-- ==== Sys2Proof/Tests/Engines.lean ====
section
/-! SUPPORT. States and operands that meet the premises of the statements about engine operations. -/
set_option Elab.async false
namespace Sys2Proof.Tests
open Sys2Proof Sys2Proof.Machine

/-- What an engine's access gives, where it is no failure and no wait. -/
def okOr {α : Type} (d : α) : EngR α → α
  | .ok b => b
  | _ => d
theorem ok_of {α : Type} {d : α} {x : EngR α × Mach} (h : (match x.1 with
    | .ok _ => true
    | _ => false) = true) : x = (.ok (okOr d x.1), x.2) := by
  split at h
  · next b hb => exact Prod.ext (by rw [hb]; rfl) rfl
  · simp at h
/-- A command of the matrix engine in a launch that owns no tile. -/
def labTm (cmd : Cmd) : State := { labR (fun r => { r with tmask := 0 }) with m := { (labR (fun r => { r with tmask := 0 })).m with ops := [labOp .matrix cmd] } }
/-- The block of a DRAIN of 8-bit elements to scratch address 0x400. -/
def labDrainB : List Byte := blkOf 64 [(0, 8, 0x4000000000000400), (8, 4, 128)]
/-- The DRAIN, which has made p of its writes. -/
def labDrainOp (fl : DrainFlags) (p : Nat) : Op := { labOp .matrix (.drain true fl labDrainB 3) with n := 1, stage := 1, prog := p }
/-- It has made none. -/
def labDrain : State := labOps [labDrainOp ⟨false, false, true⟩ 0]
/-- Its first write. -/
def labDrainW : Nat × List Byte := (0x4000000000000400, List.replicate 16 0)
theorem labDrain_some : (drainWrites labDrain.m (ocOf labDrain .matrix) (drainBlk labDrainB) true ((ocOf labDrain .matrix).rc.slot 3) ++
    (if scaleKind ((ocOf labDrain .matrix).rc.slot 3) ≠ 0 ∧ false = false then drainScaleWrites labDrain.m (ocOf labDrain .matrix) (drainBlk labDrainB) true ((ocOf labDrain .matrix).rc.slot 3) else []))[(ocOf labDrain .matrix).o.prog]? =
    some labDrainW := by decide +kernel
/-- The machine after it. -/
def labDrainM : Mach := (engWrite1 labDrain.cfg labDrain.m (ocOf labDrain .matrix) labDrainW.1 labDrainW.2).2
theorem labDrain_write : engWrite1 labDrain.cfg labDrain.m (ocOf labDrain .matrix) labDrainW.1 labDrainW.2 = (.ok (), labDrainM) := pair_of (by decide +kernel)
/-- A DRAIN.all. -/
def labDrainAll : State := labOps [labDrainOp ⟨true, false, true⟩ 0]
/-- The places of its writes. -/
def labDrainAllR : EngR (List (Acc × List Byte)) × Mach :=
  engResolve labDrainAll.cfg labDrainAll.m (ocOf labDrainAll .matrix) (drainWrites labDrainAll.m (ocOf labDrainAll .matrix) (drainBlk labDrainB) true ((ocOf labDrainAll .matrix).rc.slot 3))
/-- A layout record of one row of 16 bytes at scratch address 0x400. -/
def labLay : List Byte := blkOf 128 [(0, 4, 1), (4, 4, 2), (8, 8, 0x4000000000000400), (0x10, 4, 16), (0x14, 4, 1), (0x18, 8, 16), (0x20, 4, 1)]
/-- One of one row of 512 bytes at virtual address 0x20000. -/
def labLayP : List Byte := blkOf 128 [(0, 4, 1), (4, 4, 2), (8, 8, 0x20000), (0x10, 4, 512), (0x14, 4, 1), (0x18, 8, 512), (0x20, 4, 1)]
/-- One of four 32-bit elements. -/
def labLay4 : List Byte := blkOf 128 [(0, 4, 1), (4, 4, 4), (8, 8, 0x4000000000000400), (0x10, 4, 4), (0x14, 4, 1), (0x18, 8, 16), (0x20, 4, 1)]
/-- A collective record of two ranks, of which this is rank 0, with a COP and flags and a root. -/
def labCrec (w root : Nat) : List Byte := labLay4 ++ blkOf 128 [(0, 4, 1), (4, 4, w), (8, 8, 0x000100010002), (0x10, 8, 0x4000000000000600), (0x1A, 2, root)]
/-- What two ranks give to an all-reduce of four elements is 16 bytes. -/
theorem labGiven : ∀ i, (collOf (labCrec 2 0)).needs i = true → i < (collOf (labCrec 2 0)).group.length →
    (([List.replicate 16 2].take (collOf (labCrec 2 0)).pos ++ [List.replicate 16 1] ++ [List.replicate 16 2].drop (collOf (labCrec 2 0)).pos : List (List Byte)).getD i []).length
      = (collOf (labCrec 2 0)).givenLen (layOf (bytesAt (labCrec 2 0) 0 128)).elems :=
  fun i _ hi => (by decide +kernel : ∀ i, i < (collOf (labCrec 2 0)).group.length → (([List.replicate 16 2].take (collOf (labCrec 2 0)).pos ++ [List.replicate 16 1] ++
    [List.replicate 16 2].drop (collOf (labCrec 2 0)).pos : List (List Byte)).getD i []).length = (collOf (labCrec 2 0)).givenLen (layOf (bytesAt (labCrec 2 0) 0 128)).elems) i hi
/-- A copy whose row is held. -/
def labRow : State := labOps [{ labOp .copy (.tcopy false ⟨false, false, false, false⟩ (List.replicate 64 0) labLay labLay) with n := 1, stage := 3, buf := List.replicate 16 1 }]
/-- The machine after its write. -/
def labRowM : Mach := (engWrite1 labRow.cfg labRow.m (ocOf labRow .copy) 0x4000000000000400
  (bytesAt (ocOf labRow .copy).o.buf ((ocOf labRow .copy).o.pos % (layOf labLay).rowTotal) ((layOf labLay).piece (ocOf labRow .copy).o.pos))).2
/-- A packing copy whose row is held, to a compressed page. -/
def labPack : State := labWith (fun m => { m with
  tlb := ⟨.eng 1 .copy, 0, 0, 2, ⟨0x23D, 0, 16⟩⟩ :: m.tlb
  ops := [{ labOp .copy (.tcopy true ⟨false, false, false, false⟩ (List.replicate 64 0) labLayP labLayP) with n := 1, stage := 3, buf := List.replicate 512 1 }] })
/-- The place of its block. -/
def labPackR : EngR (List (Acc × List Byte)) × Mach := packAcc labPack.cfg labPack.m (ocOf labPack .copy) 0x20000
  (bytesAt (ocOf labPack .copy).o.buf ((ocOf labPack .copy).o.pos % (layOf labLayP).rowTotal) 512)
/-- A codebook binding. -/
def labBook : State :=
  let s := labR (fun r => { r with binds := List.replicate 3 ⟨0, 0, 0, 0, false, 0⟩ ++ [⟨2, 0, 0, 0, false, 0x4000000000000400⟩] })
  { s with m := { s.m with ops := [labOp .copy (.prolog 3)] } }
/-- The read of the codebook. -/
def labBookR : EngR (List Byte) × Mach := engRead labBook.cfg labBook.m (ocOf labBook .copy) ((ocOf labBook .copy).rc.binds.getD 3 ⟨0, 0, 0, 0, false, 0⟩).addr.toNat 32
/-- A job of the decompressor with nothing to read. -/
def labJob : State := labOps [labOp .dcmp (.dcjob true (List.replicate 64 0))]
/-- The machine after its report. -/
def labJobM : Mach := (engWrite1 labJob.cfg labJob.m (ocOf labJob .dcmp) (genOfScr (ocOf labJob .dcmp).o.blkAddr + 0x28) (leBytes 4 (ocOf labJob .dcmp).o.prog ++ leBytes 4 0)).2
/-- The first rotation of a team. -/
def labRrot (t : Nat) (len : Word) : Op := { labOp .copy (.rrot true 64 len) with t := t }
/-- A team of the lab's cluster that has called a rotation of 16 bytes, the other way where `bwd` is false. -/
def labRingT (t : Nat) (bwd : Bool) : Team := { labC.tm with t := t, idx := t - 1, core := t - 1, rots := [(bwd, 64, 16)] }
/-- Two teams of a cluster that rotate 16 bytes, the second as given. -/
def labRing (bwd : Bool) : State := labWith (fun m => { m with teams := [labRingT 1 true, labRingT 2 bwd], ops := [labRrot 1 16, labRrot 2 16] })
/-- A rotation of no bytes. -/
def labRot : State := labWith (fun m => { m with teams := m.teams.map (fun tm => { tm with rots := [(true, 64, 0)] }), ops := [labRrot 1 0] })
/-- A team in its prologue. -/
def labProl (k : Nat) : State := labWith (fun m => { m with
  teams := m.teams.map (fun tm => { tm with prol := k, prolDone := false }), clusters := m.clusters.map (fun cl => { cl with started := false }) })
/-- A copy that has waited the full limit for a granule. -/
def labWaitFe : State :=
  let s := labR (fun r => { r with fek := 10 })
  { s with m := { s.m.setGranule 1 0x40 (false, 0xFFFE) with
    cyc := 1024
    ops := [{ labOp .copy (.tcopy false ⟨false, false, false, false⟩ (blkOf 64 [(0x10, 8, 16)]) labLay labLay) with n := 1, stage := 3, feSince := some 0 }] } }
/-- The descriptor of a send of 2,048 bytes, all of them prefix. -/
def labPutB : List Byte := blkOf 32 [(0, 8, 0xC00A000000001000), (8, 8, 0x4000000000000400), (0x10, 4, 2048), (0x14, 4, 64)]
/-- The send has begun. -/
def labPut : State := labOps [{ labOp .exch (.xput labPutB) with n := 1, xfer := some ⟨7, 0, 0, 0, none, []⟩ }]
/-- Its first access. -/
def labPutR : EngR (List Byte) × Mach :=
  engRead1 labPut.cfg labPut.m (ocOf labPut .exch) (((descOf labPutB).src + 0 + (ocOf labPut .exch).o.buf.length) % 2 ^ 64)
    (pieceLen (((descOf labPutB).src + 0 + (ocOf labPut .exch).o.buf.length) % 2 ^ 64) ((min 1024 ((descOf labPutB).prefixLen - 0)) - (ocOf labPut .exch).o.buf.length))
/-- The descriptor of an XGET of one byte. -/
def labGetB : List Byte := blkOf 32 [(0, 8, 0x4000000000000400), (8, 8, 0xC00A000000001000), (0x10, 4, 1)]
/-- The lab with it. -/
def labGet : State := labOps [labOp .exch (.xget labGetB)]
/-- The check of its destination. -/
def labGetR : EngR (Acc × Nat) × Mach := engPlace labGet.cfg labGet.m (ocOf labGet .exch) (descOf labGetB).dst 1 .write
/-- A sort of one record of one word. -/
def labSortB : List Byte := blkOf 64 [(0, 8, 0x4000000000000400), (8, 8, 0x4000000000000500), (0x10, 8, 0x100000001), (0x18, 8, 1), (0x20, 8, 0x4000000000000600)]
/-- The sort in its second pass, with the record read. -/
def labSort : State := labOps [{ labOp .exch (.xsort labSortB) with stage := 3, buf := [0, 0], ins := [[7, 0, 0, 0]] }]
/-- The machine after its write. -/
def labSortM : Mach := (engWrite1 labSort.cfg labSort.m (ocOf labSort .exch) 0x4000000000000500 (bytesAt [7, 0, 0, 0] (ocOf labSort .exch).o.tries 4)).2
/-- An arm. -/
def labArmO : Op := { labOp .exch (.xarm (List.replicate 64 0) 0x4000000000000400 0) with n := 1 }
/-- The lab with it. -/
def labArm : State := labOps [labArmO]
/-- The arm with its records. -/
def ocArm (s : State) : OpCtx := (opCtx s.m labArmO).getD (ocOf s .exch)
/-- An operation that has ended. -/
def labFin : Op := { labOp .exch (.xput []) with n := 1, fin := some (1, 7, 0) }
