-- ==== Sys2Proof/Tests/Slice0.lean ====
section
/-!
SUPPORT. Terms the well-formedness check refuses, words the spec prints with the instruction each stands for, words it calls illegal, and the
worked values of its arithmetic. The words and values are the spec's own.
-/
set_option Elab.async false
namespace Sys2Proof.Tests
open Sys2Proof Sys2Proof.Machine

/-- Whether every word decodes to its instruction. -/
def allDecode (ps : List (Nat × Instr)) : Bool := ps.all (fun p => decide (decodeTableWord 32 p.1 = some p.2))

/-! ### Words -/

/-- Words of R237–R244. -/
theorem test_decode_integer : allDecode
    [(0x00004103, .iadd .wrap (.v 1) (.v 2) (.v 3)),
      (0x01804103, .isub .usat (.v 1) (.v 2) (.v 3)),
      (0x02404103, .imul .ssat (.v 1) (.v 2) (.v 3)),
      (0x03404103, .imulh .u (.v 1) (.v 2) (.v 3)),
      (0x04004103, .imad .wrap (.v 1) (.v 2) (.v 3)),
      (0x05004103, .imin .s (.v 1) (.v 2) (.v 3)),
      (0x06004103, .imax .s (.v 1) (.v 2) (.v 3)),
      (0x07404103, .isad .u (.v 1) (.v 2) (.v 3)),
      (0x1F008206, .iadd64 (.v 2) 4 6),
      (0x08004103, .and (.v 1) (.v 2) (.v 3)),
      (0x09004103, .or (.v 1) (.v 2) (.v 3)),
      (0x0A004103, .xor (.v 1) (.v 2) (.v 3)),
      (0x0B004103, .andn (.v 1) (.v 2) (.v 3)),
      (0x0C004103, .shl (.v 1) (.v 2) (.v 3)),
      (0x0D004103, .shr (.v 1) (.v 2) (.v 3)),
      (0x0E004103, .sar (.v 1) (.v 2) (.v 3)),
      (0x0F004103, .rol (.v 1) (.v 2) (.v 3)),
      (0x10004100, .popc (.v 1) (.v 2)),
      (0x11004100, .clz (.v 1) (.v 2)),
      (0x12004100, .brev (.v 1) (.v 2)),
      (0x14004103, .bfi (.v 1) (.v 2) (.v 3)),
      (0x13004103, .bfx .s (.v 1) (.v 2) (.v 3)),
      (0x15804103, .icmp .lt (.v 1) (.v 2) (.v 3)),
      (0x16404103, .icmpu .le (.v 1) (.v 2) (.v 3)),
      (0x17804103, .sel 2 (.v 1) (.v 2) (.v 3)),
      (0x1E004100, .mov .mov (.v 1) (.v 2)),
      (0x1E404100, .mov .fromc (.v 1) (.v 2)),
      (0x1E804100, .mov .toc (.v 1) (.v 2)),
      (0x180105FD, .iaddi (.v 1) (.v 2) (-3)),
      (0x190104FF, .andi (.v 1) (.v 2) 255),
      (0x1A010410, .ori (.v 1) (.v 2) 16),
      (0x1B0105FF, .xori (.v 1) (.v 2) (-1)),
      (0x1C01051F, .shifti .sar (.v 1) (.v 2) 31)] = true := by decide +kernel

/-- Words of R247–R257. -/
theorem test_decode_float : allDecode
    [(0x20004103, .fadd .f32 (.v 1) (.v 2) (.v 3)),
      (0x21404103, .fsub .f16x2 (.v 1) (.v 2) (.v 3)),
      (0x22004103, .fmul .f32 (.v 1) (.v 2) (.v 3)),
      (0x23004103, .ffma .f32 (.v 1) (.v 2) (.v 3)),
      (0x24804103, .ffms .bf16x2 (.v 1) (.v 2) (.v 3)),
      (0x25004103, .fnma .f32 (.v 1) (.v 2) (.v 3)),
      (0x26804103, .fmin .bf16x2 (.v 1) (.v 2) (.v 3)),
      (0x27404103, .fmax .f16x2 (.v 1) (.v 2) (.v 3)),
      (0x3B804103, .dot2 .bf16x2 (.v 1) (.v 2) (.v 3)),
      (0x28C04103, .fcmp .un (.v 1) (.v 2) (.v 3)),
      (0x29004100, .fsign .abs (.v 1) (.v 2) (.v 0)),
      (0x29404100, .fsign .neg (.v 1) (.v 2) (.v 0)),
      (0x29804103, .fsign .copysign (.v 1) (.v 2) (.v 3)),
      (0x29C04100, .fsign .nabs (.v 1) (.v 2) (.v 0)),
      (0x2A004102, .cvt .rne (.v 1) (.v 2) 0x02),
      (0x2B404114, .cvts .rz (.v 1) (.v 2) 0x14),
      (0x2C804100, .frnd .rd (.v 1) (.v 2)),
      (0x2D004100, .rcp (.v 1) (.v 2)),
      (0x2E004100, .rsq (.v 1) (.v 2)),
      (0x2F004100, .sqrt (.v 1) (.v 2)),
      (0x30004100, .ex2 (.v 1) (.v 2)),
      (0x31004100, .lg2 (.v 1) (.v 2)),
      (0x32004100, .sin (.v 1) (.v 2)),
      (0x33004100, .cos (.v 1) (.v 2)),
      (0x34004100, .tanh (.v 1) (.v 2)),
      (0x35004103, .fscale (.v 1) (.v 2) (.v 3)),
      (0x36404100, .fxtr .mant (.v 1) (.v 2)),
      (0x37004103, .pack .f16 (.v 1) (.v 2) (.v 3)),
      (0x37404103, .pack .bf16 (.v 1) (.v 2) (.v 3)),
      (0x37804103, .pack .b16 (.v 1) (.v 2) (.v 3)),
      (0x38004101, .unpk .f16 (.v 1) (.v 2) 1),
      (0x38404101, .unpk .bf16 (.v 1) (.v 2) 1),
      (0x38804100, .unpk .s16 (.v 1) (.v 2) 0),
      (0x38C04100, .unpk .u16 (.v 1) (.v 2) 0),
      (0x39004105, .cbq (.v 1) (.v 2) 5),
      (0x3A004105, .cbx (.v 1) (.v 2) 5)] = true := by decide +kernel

/-- Words of R260–R269. -/
theorem test_decode_sections : allDecode
    [(0x40004103, .shfl .idx (.v 1) (.v 2) (.v 3)),
      (0x40404103, .shfl .up (.v 1) (.v 2) (.v 3)),
      (0x40804103, .shfl .down (.v 1) (.v 2) (.v 3)),
      (0x40C04103, .shfl .xor (.v 1) (.v 2) (.v 3)),
      (0x42004100, .vote .any (.v 1) 2),
      (0x42404100, .vote .all (.v 1) 2),
      (0x42804100, .vote .ballot (.v 1) 2),
      (0x42C04100, .vote .eq (.v 1) 2),
      (0x43004100, .sredi .add (.v 1) (.v 2)),
      (0x43404100, .sredi .min (.v 1) (.v 2)),
      (0x43804100, .sredi .max (.v 1) (.v 2)),
      (0x43C04100, .sredi .umax (.v 1) (.v 2)),
      (0x44004100, .sredf .add (.v 1) (.v 2)),
      (0x44404100, .sredf .min (.v 1) (.v 2)),
      (0x44804100, .sredf .max (.v 1) (.v 2)),
      (0x45004100, .sscan .i32 false (.v 1) (.v 2)),
      (0x45404101, .sscan .f32 true (.v 1) (.v 2)),
      (0x46004103, .prmt (.v 1) (.v 2) (.v 3)),
      (0x47004100, .matchS .any (.v 1) (.v 2)),
      (0x47404100, .matchS .all (.v 1) (.v 2)),
      (0x48004100, .firstl (.v 1) 2),
      (0x50420100, .tment .clamp (.v 8) (.v 2)),
      (0x51020100, .tmacc .normal (.v 8) (.v 2)),
      (0x5202040C, .tmmrg (.v 8) 8 12),
      (0x53030400, .tmsred (.v 12) 8),
      (0x54004600, .tmexit (.v 1) 12)] = true := by decide +kernel

/-- Words of R272–R277. -/
theorem test_decode_memory : allDecode
    [(0x580040C0, .ld .w .plain 4 6 0),
      (0x586040C1, .ld .d .dev 4 6 1),
      (0x599880DF, .st .q .clu (.v 8) 6 (-1)),
      (0x5AC040C3, .lds .b .plain 4 (.v 6) 3),
      (0x5B1040C1, .sts .w .core (.v 4) (.v 6) 1),
      (0x5C8080C0, .ldfe .q .plain 8 (.v 6) 0),
      (0x5D1840C0, .ldfet .w .clu 4 (.v 6) 0),
      (0x5E1840C0, .stfe .w .clu (.v 4) (.v 6) 0),
      (0x630000C0, .pref false 6 0),
      (0x5F040818, .atom .add .dev false 4 6),
      (0x5F551019, .atom .cas .sys true 8 6),
      (0x606A0818, .atoms .faddF32 .core false 4 (.v 6))] = true := by decide +kernel

/-- Words of R285–R291, R218. -/
theorem test_decode_lane_control : allDecode
    [(0x70200003, .br 1 false 3),
      (0x71000807, .brx 4 7),
      (0x72020807, .callx 2 4 7),
      (0x73000100, .retx 2),
      (0x7400C000, .join 3),
      (0x75000007, .lpad 7),
      (0x75000107, .lpad 0x107),
      (0x76008206, .fork 2 4 (.v 6)),
      (0x77000000, .fend),
      (0x78C0C000, .jmset .fib 3 (.v 0))] = true := by decide +kernel

/-- Words of R279. -/
theorem test_decode_scalar : allDecode
    [(0x80004103, .uadd .wrap (.v 1) (.v 2) (.v 3)),
      (0x81804103, .usub .usat (.v 1) (.v 2) (.v 3)),
      (0x82404103, .umul .ssat (.v 1) (.v 2) (.v 3)),
      (0x83404103, .umulh .u (.v 1) (.v 2) (.v 3)),
      (0x84004103, .umad .wrap (.v 1) (.v 2) (.v 3)),
      (0x85004103, .umin .s (.v 1) (.v 2) (.v 3)),
      (0x86404103, .umax .u (.v 1) (.v 2) (.v 3)),
      (0x87004103, .uand (.v 1) (.v 2) (.v 3)),
      (0x88004103, .uor (.v 1) (.v 2) (.v 3)),
      (0x89004103, .uxor (.v 1) (.v 2) (.v 3)),
      (0x8A004103, .ushl (.v 1) (.v 2) (.v 3)),
      (0x8B004103, .ushr (.v 1) (.v 2) (.v 3)),
      (0x8C004103, .usar (.v 1) (.v 2) (.v 3)),
      (0x8D004100, .upopc (.v 1) (.v 2)),
      (0x8E004100, .uclz (.v 1) (.v 2)),
      (0x8F804103, .ucmp .lt (.v 1) (.v 2) (.v 3)),
      (0x90404103, .ucmpu .le (.v 1) (.v 2) (.v 3)),
      (0x91804103, .usel 2 (.v 1) (.v 2) (.v 3)),
      (0x920105FD, .uaddi (.v 1) (.v 2) (-3)),
      (0x930104FF, .uandi (.v 1) (.v 2) 255),
      (0x94010410, .uori (.v 1) (.v 2) 16),
      (0x9501051F, .ushifti .sar (.v 1) (.v 2) 31),
      (0x96004100, .umov .mov (.v 1) (.v 2)),
      (0x97008206, .uadd64 (.v 2) 4 6)] = true := by decide +kernel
────
#### Problem requirements:
Go through the material and copy each line in which the word "stage" occurs.

#### Exercise solution:
def labDrainOp (fl : DrainFlags) (p : Nat) : Op := { labOp .matrix (.drain true fl labDrainB 3) with n := 1, stage := 1, prog := p }
def labRow : State := labOps [{ labOp .copy (.tcopy false ⟨false, false, false, false⟩ (List.replicate 64 0) labLay labLay) with n := 1, stage := 3, buf := List.replicate 16 1 }]
  ops := [{ labOp .copy (.tcopy true ⟨false, false, false, false⟩ (List.replicate 64 0) labLayP labLayP) with n := 1, stage := 3, buf := List.replicate 512 1 }] })
    ops := [{ labOp .copy (.tcopy false ⟨false, false, false, false⟩ (blkOf 64 [(0x10, 8, 16)]) labLay labLay) with n := 1, stage := 3, feSince := some 0 }] } }
def labSort : State := labOps [{ labOp .exch (.xsort labSortB) with stage := 3, buf := [0, 0], ins := [[7, 0, 0, 0]] }]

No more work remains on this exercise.